:: Problem to work on ::
For the word "status", count the lines of the records that hold it, and give only that number.

Supplied data: Begin

-- ==== Sys2Proof/Safety.lean ====
section
/-! DEFINITION. The terms claims are made in: what memory a claim assumes, the invariant of the machine, what an
executed instruction leaves alone, and the operand an instruction reaches. -/

namespace Sys2Proof.Machine

/-! ### The memory behind the bus -/

/-- No call of the MemoryInterface signals a failure (spec/20_memory.md R62), whatever calls were made before it. -/
structure NeverFails (c : Config) : Prop where
  read : ∀ a, readAnswerOf c a ≠ .fails
  write : ∀ a, writeAnswerOf c a ≠ .fails
  readAnswered : ∀ a, readAnswerOf c a = .external → ∀ calls, Config.callFails c.collaborator calls (.read a) = false
  writeAccepted : ∀ a, writeAnswerOf c a = .external → ∀ calls v,
    Config.callFails c.collaborator calls (.write a v) = false

/-- The MemoryInterface failed a read of `a`, with `calls` the calls its collaborator has seen since, this one first. -/
def ReadFailed (c : Config) (a : Word) (calls : List BusCall) : Prop :=
  readAnswerOf c a = .fails ∨
  readAnswerOf c a = .external ∧ ∃ earlier, calls = .read a :: earlier ∧
    Config.callFails c.collaborator earlier (.read a) = true

/-- The MemoryInterface failed a write to `a`, with `calls` the calls its collaborator has seen since, this one first. -/
def WriteFailed (c : Config) (a : Word) (calls : List BusCall) : Prop :=
  writeAnswerOf c a = .fails ∨
  writeAnswerOf c a = .external ∧ ∃ earlier v, calls = .write a v :: earlier ∧
    Config.callFails c.collaborator earlier (.write a v) = true

/-- The MemoryInterface failed the call a bus fault names: a write for the two writing kinds, a read for the others
(spec/40_engine.md R128). -/
def CallFailed (c : Config) (kind : AccessKind) (a : Word) (calls : List BusCall) : Prop :=
  match kind with
  | .fetch => ReadFailed c a calls
  | .read => ReadFailed c a calls
  | .stackRead => ReadFailed c a calls
  | .vector => ReadFailed c a calls
  | .write => WriteFailed c a calls
  | .stackWrite => WriteFailed c a calls

/-- The whole address space is plain RAM, the reference instance of R83. -/
def IsReferenceRam (c : Config) : Prop := ∀ a, readAnswerOf c a = .cell ∧ writeAnswerOf c a = .cell

/-- The stack page is plain RAM; nothing is said of the rest of the address space. -/
def StackIsRam (c : Config) : Prop :=
  ∀ sp, readAnswerOf c (stackAddr sp) = .cell ∧ writeAnswerOf c (stackAddr sp) = .cell

/-- Both bytes of a vector read as stored, from RAM or from ROM. -/
def VectorReadable (c : Config) (vector : Word) : Prop :=
  readAnswerOf c vector = .cell ∧ readAnswerOf c (vector + 1) = .cell

/-- The 16-bit value stored at a vector, little-endian (R63, R70). -/
def vectorTarget (s : State) (vector : Word) : Word := word (s.peek (vector + 1)) (s.peek vector)

/-- The byte an address holds after `v` is written to `ea`, where that address stores what is written to it. -/
def afterStore (s : State) (ea : Word) (v : Byte) (a : Word) : Byte :=
  if a = ea ∧ writeAnswerOf s.cfg ea = .cell then v else s.peek a

/-- The bytes of memory after an interrupt entry's three pushes (R431). -/
def afterEntry (s : State) (pc : Word) (status : Byte) (a : Word) : Byte :=
  if a = stackAddr (s.sp - 2) then status
  else if a = stackAddr (s.sp - 1) then lo8 pc
  else if a = stackAddr s.sp then hi8 pc
  else s.peek a

/-- The stores a bus log lists, made in order. -/
def applyLog (mem : List Host.Cell) (log : List BusEntry) : List Host.Cell :=
  log.foldl (fun m e =>
    match e.kind with
    | .write => Memory.write m e.addr.toNat e.value
    | .stackWrite => Memory.write m e.addr.toNat e.value
    | _ => m) mem

/-! ### The invariant -/

/-- Addresses strictly rising. -/
def Ascending (l : List Word) : Prop := l.Pairwise fun a b => a.toNat < b.toNat

/-- What every operation keeps. -/
structure Inv (s : State) : Prop where
  /-- Memory is in its canonical form. -/
  memory : Memory.wf s.mem
  /-- The halt state and its report come and go together (spec/10_state.md R36). -/
  haltReported : s.halted = s.haltInfo.isSome
  /-- The report names an undefined opcode, and PC stays on it (spec/48_illegal.md R401). -/
  haltNames : ∀ h, s.haltInfo = some h → h.opcode ∈ undefinedOpcodes ∧ h.addr = s.pc
  /-- The last step made at most seven bus calls (spec/40_engine.md R127, R128). -/
  logBounded : ∀ r, s.lastStep = some r → r.busLog.length ≤ 7
  /-- `length trace <= traceCap` (R46). -/
  traceBounded : s.dbg.trace.length ≤ s.dbg.traceCap
  /-- At most one breakpoint per address, in ascending order (R44, R456). -/
  breakpointsAscend : Ascending (s.dbg.breakpoints.map Breakpoint.address)
  /-- At most one watchpoint per address, in ascending order (R45, R463). -/
  watchpointsAscend : Ascending (s.dbg.watchpoints.map Watchpoint.address)
  /-- `reported` is a set (R43). -/
  reportedOnce : s.dbg.reported.Nodup

/-! ### What an executed instruction leaves -/

/-- The state no documented instruction writes: the latches, the halt state, the configuration, the Debugger, the
fault mark. -/
structure SystemKept (s t : State) : Prop where
  nmiPending : t.nmiPending = s.nmiPending
  irqPending : t.irqPending = s.irqPending
  halted : t.halted = s.halted
  haltInfo : t.haltInfo = s.haltInfo
  cfg : t.cfg = s.cfg
  dbg : t.dbg = s.dbg
  faulted : t.faulted = s.faulted

/-- Every byte of memory reads as before. -/
def MemoryKept (s t : State) : Prop := ∀ a, t.peek a = s.peek a

/-- The stack pointer and the wrap counter are unchanged. -/
def StackKept (s t : State) : Prop := t.sp = s.sp ∧ t.stackWrapCount = s.stackWrapCount

/-- A, X and Y are unchanged. -/
def IndexAndAccumulatorKept (s t : State) : Prop := t.a = s.a ∧ t.x = s.x ∧ t.y = s.y

/-- The step cost the table's cycles and `extra` more, and counted as one instruction (R131, R160). -/
structure Retired (i : Instr) (extra : Nat) (s t : State) : Prop where
  cycles : t.cycles = s.cycles + ((table i.opcode).baseCycles + extra)
  returned : t.lastCycles = (table i.opcode).baseCycles + extra
  instructions : t.instructions = s.instructions + 1

/-- The address of the next instruction in sequence (R124). -/
def nextPc (i : Instr) (s : State) : Word := pcAfter s.pc (table i.opcode).length

/-- The step retired, fell through to the next instruction and left the system state alone. -/
structure FallsThrough (i : Instr) (extra : Nat) (s t : State) : Prop where
  retired : Retired i extra s t
  pc : t.pc = nextPc i s
  system : SystemKept s t

/-- The page penalty (R161). -/
def pageExtra (i : Instr) (crossed : Bool) : Nat :=
  if (table i.opcode).penalty = .page ∧ crossed = true then 1 else 0

/-! ### The operand an instruction reaches -/

/-- The work of executing `i` once its bytes are fetched. -/
def begun (i : Instr) (s : State) : Work := Work.start s (fetchLog s.pc (encode i))

/-- The same with PC advanced past the instruction. -/
def advanced (i : Instr) (s : State) (w : Work) : Work := w.advance s.pc (table i.opcode).length

/-- The operand byte of a read-class instruction (R153), whether a page was crossed, and the work after the read. -/
def operandOf (i : Instr) (f : ReadForm) (s : State) : Except Fault (Byte × Bool × Work) :=
  match f with
  | .imm b1 => .ok (b1, false, advanced i s (begun i s))
  | .ea f => do
    let (ea, crossed, w) ← resolve f (begun i s)
    let (v, w) ← memRead .read ea (advanced i s w)
    pure (v, crossed, w)

/-- The status flags with N and Z from a result (R200). -/
def withNZ (p : Flags) (v : Byte) : Flags := { p with n := v.getLsbD 7, z := v == 0 }

/-! ### Decimal digits -/

/-- Both nibbles are decimal digits. -/
def isBcd (b : Byte) : Bool := decide (b.toNat % 16 ≤ 9) && decide (b.toNat / 16 ≤ 9)

/-- The number two decimal digits stand for. -/
def bcdValue (b : Byte) : Nat := b.toNat / 16 * 10 + b.toNat % 16

end Sys2Proof.Machine
end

Supplied data: End

:: Answer for the task ::
3